Félix de Azúa
No estaba del todo cierto, pero cuando Paco me dijo que lo más importante de la isla era un cangrejo totalmente blanco y totalmente invidente, único en el mundo, supuse que me estaba llevando al huerto, como suele. En consecuencia, cuál no sería mi sorpresa al notar que una mano me agarraba por el tobillo y no me dejaba caminar. Al volverme, vi a una extraña muchacha que me miraba desde el suelo con una mueca de súplica y espanto. Miré a donde señalaba su otra mano con una uña pintada de marrón, y, en efecto, estaba yo a punto de pisar el cangrejo albino ciego, único en el mundo.
A la sazón me encontraba yo en los Jameos del Agua, una burbuja (chaboco) que contiene un lago a lo largo del tubo volcánico.

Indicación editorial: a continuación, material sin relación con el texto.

@[simp ↓] theorem State.mergeReady_pending (s : State) (a : Nat) : (State.mergeReady s a).pending = s.pending := by
  unfold State.mergeReady; (try dsimp only); (repeat' split) <;> simp

@[simp ↓] theorem State.keepRound_pending (s : State) (a : Nat) (hr : HeadRound) : (State.keepRound s a hr).pending = s.pending := by
  unfold State.keepRound; (try dsimp only); (repeat' split) <;> simp

@[simp ↓] theorem State.sendFsum_pending (s : State) (p kind : Nat) : (State.sendFsum s p kind).pending = s.pending := by
  unfold State.sendFsum; (try dsimp only); (repeat' split) <;> simp

@[simp ↓] theorem State.portDown_pending (s : State) (p : Nat) (los : Bool) : (State.portDown s p los).pending = s.pending := by
  unfold State.portDown; (try dsimp only); (repeat' split) <;> simp

@[simp ↓] theorem State.hearFsum_pending (s : State) (f : TribFrame) : (State.hearFsum s f).pending = s.pending := by
  unfold State.hearFsum; (try dsimp only); (repeat' split) <;> simp

@[simp ↓] theorem State.judgeNbr_pending (s : State) (p q : Nat) : (State.judgeNbr s p q).pending = s.pending := by
  unfold State.judgeNbr; (try dsimp only); (repeat' split) <;> simp

@[simp ↓] theorem State.adoptNotice_pending (s : State) (f : TribFrame) : (State.adoptNotice s f).pending = s.pending := by
  unfold State.adoptNotice; (try dsimp only); (repeat' split) <;> simp

@[simp ↓] theorem State.admitWaiting_pending (s : State) (q : Nat) : (State.admitWaiting s q).pending = s.pending := by
  unfold State.admitWaiting; (try dsimp only); (repeat' split) <;> simp

@[simp ↓] theorem State.oneGen_pending (s before : State) (sm : Nat) : (State.oneGen s before sm).pending = s.pending := by
  unfold State.oneGen; (try dsimp only); (repeat' split) <;> simp

@[simp ↓] theorem State.dropSpare_pending (s : State) (old new : Smt) : (State.dropSpare s old new).pending = s.pending := by
  unfold State.dropSpare; (try dsimp only); (repeat' split) <;> simp

@[simp ↓] theorem State.writeEntry_pending (s : State) (sm : Nat) (w : List Word) : (State.writeEntry s sm w).pending = s.pending := by
  unfold State.writeEntry; (try dsimp only); (repeat' split) <;> simp

@[simp ↓] theorem State.tryEntry_pending (s : State) (sm : Nat) (w : List Word) : (s.tryEntry sm w).2.pending = s.pending := by
  unfold State.tryEntry; split <;> simp

@[simp ↓] theorem State.endLmp_pending (s : State) (packet : Option Packet) (est status detail index : Nat) : (State.endLmp s packet est status detail index).pending = s.pending := by
  unfold State.endLmp; (try dsimp only); (repeat' split) <;> simp

@[simp ↓] theorem State.startLmp_pending (s : State) (packet : Option Packet) : (State.startLmp s packet).pending = s.pending := by
  unfold State.startLmp; (try dsimp only); (repeat' split) <;> simp

@[simp ↓] theorem State.measure_pending (s : State) (g mv : Nat) : (State.measure s g mv).pending = s.pending := by
  unfold State.measure; (try dsimp only); (repeat' split) <;> simp

@[simp ↓] theorem State.railReport_pending (s : State) (code g : Nat) : (State.railReport s code g).pending = s.pending := by
  unfold State.railReport; (try dsimp only); (repeat' split) <;> simp

@[simp ↓] theorem State.endRail_pending (s : State) (g : Nat) : (State.endRail s g).pending = s.pending := by
  unfold State.endRail; (try dsimp only); (repeat' split) <;> simp

@[simp ↓] theorem State.resumeRail_pending (s : State) (g : Nat) : (State.resumeRail s g).pending = s.pending := by
  unfold State.resumeRail; (try dsimp only); (repeat' split) <;> simp

@[simp ↓] theorem State.applyLmp_pending (s : State) (c : LmpCommit) : (State.applyLmp s c).pending = s.pending := by
  unfold State.applyLmp; (try dsimp only); (repeat' split) <;> simp

@[simp ↓] theorem State.abandonLmp_pending (s : State) (c : LmpCommit) (status detail index : Nat) : (State.abandonLmp s c status detail index).pending = s.pending := by
  unfold State.abandonLmp; (try dsimp only); (repeat' split) <;> simp

@[simp ↓] theorem State.takeForced_pending (s : State) : (State.takeForced s).pending = s.pending := by
  unfold State.takeForced; (try dsimp only); (repeat' split) <;> simp

@[simp ↓] theorem State.conditionOver_pending (s : State) (code inst : Nat) : (State.conditionOver s code inst).pending = s.pending := by
  unfold State.conditionOver; (try dsimp only); (repeat' split) <;> simp

@[simp ↓] theorem State.recover_pending (s : State) (code : Nat) : (State.recover s code).pending = s.pending := by
  unfold State.recover; (try dsimp only); (repeat' split) <;> simp

@[simp ↓] theorem State.escalate_pending (s : State) (code : Nat) : (State.escalate s code).pending = s.pending := by
  unfold State.escalate; (try dsimp only); (repeat' split) <;> simp

@[simp ↓] theorem State.retryPins_pending (s : State) (healthy : Bool) : (State.retryPins s healthy).pending = s.pending := by
  unfold State.retryPins; (try dsimp only); (repeat' split) <;> simp

@[simp ↓] theorem State.clearCode_pending (s : State) (code : Nat) : (State.clearCode s code).pending = s.pending := by
  unfold State.clearCode; (try dsimp only); (repeat' split) <;> simp

@[simp ↓] theorem State.clearCodes_pending (s : State) (codes : List Nat) : (s.clearCodes codes).2.2.pending = s.pending := by
  unfold State.clearCodes
  have h : ∀ (l : List Nat) (a : Nat × Nat × State), (l.foldl (fun a code =>
      let s := a.2.2
      if !s.held code && (codes.length > 1 || !s.flt.asserted.any (fun r => r.code == code)) then a
      else if s.causeNow code then
        (a.1, if a.2.1 = 0 then code else a.2.1, s.onCode code (fun c => { c with refusals := satAdd 32 c.refusals 1 }))
      else (a.1 + 1, a.2.1, s.clearCode code)) a).2.2.pending = a.2.2.pending := by
    intro l
    induction l with
    | nil => intro a; rfl
    | cons x l ih => intro a; rw [List.foldl_cons, ih]; dsimp only; (repeat' split) <;> simp
  exact h codes (0, 0, s)

@[simp ↓] theorem State.clearFirst_pending (s : State) : (State.clearFirst s).pending = s.pending := by
  unfold State.clearFirst; (try dsimp only); (repeat' split) <;> simp

@[simp ↓] theorem State.writeHold_pending (s : State) (v : Word) : (State.writeHold s v).pending = s.pending := by
  unfold State.writeHold; (try dsimp only); (repeat' split) <;> simp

Los chabocos son auténticas burbujas de lava a las que se les ha derrumbado la bóveda, de modo que por el agujero celeste entraba un foco de luz cegadora que daba sobre el lago subterráneo y se refractaba en verdes veroneses, óxidos de hierro, azules de Prusia y demás arpas cromáticas, una locura que rebotaba contra el techo verdegrís, azafrán y betún, si quieren sigo.
Aturdido por la despampanante exhibición de la madre de todos los colores, no había advertido yo que en aquel laguillo, justamente, es donde vive el albino ciego, que uno de ellos había trepado por la roca y emergido al aire para cambiar de ambiente, que como buen ciego no se percataba de que por allí caminábamos los turistas sobradamente pirados por el espectáculo, y que lo más probable es que lo dejáramos como una calcomanía en el bellísimo suelo de carbón vitrificado.
Pero allí estaba la turista, atenta al cangrejo y a mi pie, de modo que la buena mujer se había lanzado al suelo al tiempo que me sujetaba por el tobillo antes de que mi pie aplastara al ejemplar único. Atlética, la moza. Debíamos de formar una figura inquietante porque Eva me sugirió con su bella sonrisa que abandonara de una vez la conexión turística: “¿Quieres hacer el favor de sacar tu tobillo de la mano de esa interesante muchacha?”, me preguntó.
En ese preciso instante intervino Fernando Parra, que además de ecólogo tiene una vista de lince, y en veloz pirueta atrapó al albino con delicadeza de orfebre al grito de “¡Cielos, el albino ciego!”, con lo que logró que la mujer de la mano de hierro me soltara de una vez. Todos vimos entonces a Fernando, como un dios antiguo, lanzar el cangrejo al agua dibujando una parábola casi perfecta y al cangrejo volar a velocidad de vértigo primero por el aire y luego por el fondo esmeraldino sin que nadie pudiera decir en qué momento había cambiado de elemento.
“¡Gracias, Fernando! ¡Has salvado al cangrejo albino ciego!”, le dije emocionado y moviendo el pie como un pato.
“Es un langostino albino ciego, Azúa, por Dios. Se advierte que tú de crustáceos…”, añadió displicente. Ir con científicos, es lo que tiene.